=== Section Start ===

-- ==== Sys2Proof/Machine/Flags.lean ====
section
/-! DEFINITION. Access to the three links, and the event flags: raising, ALERT (R170, R171). -/

namespace Sys2Proof.Machine

/-- One link's state. -/
def State.link (s : State) : Link → LinkState
  | .cab => s.links.cab
  | .plant => s.links.plant
  | .record => s.links.record

/-- Replace one link's state. -/
def State.setLink (s : State) (l : Link) (x : LinkState) : State :=
  match l with
  | .cab => { s with links := { s.links with cab := x } }
  | .plant => { s with links := { s.links with plant := x } }
  | .record => { s with links := { s.links with record := x } }

/-- The bit of a flag in a flag set or mask (12.3). -/
def Flag.bit : Flag → Nat
  | .driveStall => 0
  | .driveLockout => 1
  | .returnState => 2
  | .feedHold => 3
  | .finalDepth => 4
  | .depthFault => 5
  | .tolerance => 6
  | .tallyNearFull => 7
  | .archiveDone => 8
  | .archiveFault => 9
  | .wheelExpired => 10
  | .linkSilent => 11
  | .sensorFault => 12
  | .scanOverrun => 13
  | .plateFault => 14
  | .ownerChange => 15
  | .linkError => 16

/-- A flag set that holds one flag. -/
def Flag.only (f : Flag) : FlagSet := 1#17 <<< f.bit

/-- Set one flag; a flag that is set stays set (R170). -/
def FlagSet.with (fs : FlagSet) (f : Flag) : FlagSet := fs ||| f.only

/-- Whether a flag is set. -/
def FlagSet.has (fs : FlagSet) (f : Flag) : Bool := fs.getLsbD f.bit

/-- Set a flag in one link's set only: LINK_ERROR (R170). -/
def LinkState.raise (x : LinkState) (f : Flag) : LinkState := { x with flags := FlagSet.with x.flags f }

/-- Raise a shared flag: it is set in all three flag sets (R170). -/
def raise (f : Flag) (s : State) : State :=
  { s with links := { s.links with
      cab := s.links.cab.raise f
      plant := s.links.plant.raise f
      record := s.links.record.raise f } }

/-- Raise a shared flag when a condition holds. -/
def raiseIf (c : Bool) (f : Flag) (s : State) : State := if c then raise f s else s

/-- ALERT: one or more flags of the link's set are set and unmasked (R171). -/
def LinkState.alert (x : LinkState) : Bool := x.flags &&& ~~~x.mask != 0

end Sys2Proof.Machine
end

=== Section End ===

Exercise instructions: A verbatim copy of all the records is to be produced.

Completed task:
-- ==== Sys2Proof/Machine/Flags.lean ====
section
/-! DEFINITION. Access to the three links, and the event flags: raising, ALERT (R170, R171). -/

namespace Sys2Proof.Machine

/-- One link's state. -/
def State.link (s : State) : Link → LinkState
  | .cab => s.links.cab
  | .plant => s.links.plant
  | .record => s.links.record

/-- Replace one link's state. -/
def State.setLink (s : State) (l : Link) (x : LinkState) : State :=
  match l with
  | .cab => { s with links := { s.links with cab := x } }
  | .plant => { s with links := { s.links with plant := x } }
  | .record => { s with links := { s.links with record := x } }

/-- The bit of a flag in a flag set or mask (12.3). -/
def Flag.bit : Flag → Nat
  | .driveStall => 0
  | .driveLockout => 1
  | .returnState => 2
  | .feedHold => 3
  | .finalDepth => 4
  | .depthFault => 5
  | .tolerance => 6
  | .tallyNearFull => 7
  | .archiveDone => 8
  | .archiveFault => 9
  | .wheelExpired => 10
  | .linkSilent => 11
  | .sensorFault => 12
  | .scanOverrun => 13
  | .plateFault => 14
  | .ownerChange => 15
  | .linkError => 16

/-- A flag set that holds one flag. -/
def Flag.only (f : Flag) : FlagSet := 1#17 <<< f.bit

/-- Set one flag; a flag that is set stays set (R170). -/
def FlagSet.with (fs : FlagSet) (f : Flag) : FlagSet := fs ||| f.only

/-- Whether a flag is set. -/
def FlagSet.has (fs : FlagSet) (f : Flag) : Bool := fs.getLsbD f.bit

/-- Set a flag in one link's set only: LINK_ERROR (R170). -/
def LinkState.raise (x : LinkState) (f : Flag) : LinkState := { x with flags := FlagSet.with x.flags f }

/-- Raise a shared flag: it is set in all three flag sets (R170). -/
def raise (f : Flag) (s : State) : State :=
  { s with links := { s.links with
      cab := s.links.cab.raise f
      plant := s.links.plant.raise f
      record := s.links.record.raise f } }

/-- Raise a shared flag when a condition holds. -/
def raiseIf (c : Bool) (f : Flag) (s : State) : State := if c then raise f s else s

/-- ALERT: one or more flags of the link's set are set and unmasked (R171). -/
def LinkState.alert (x : LinkState) : Bool := x.flags &&& ~~~x.mask != 0

end Sys2Proof.Machine
end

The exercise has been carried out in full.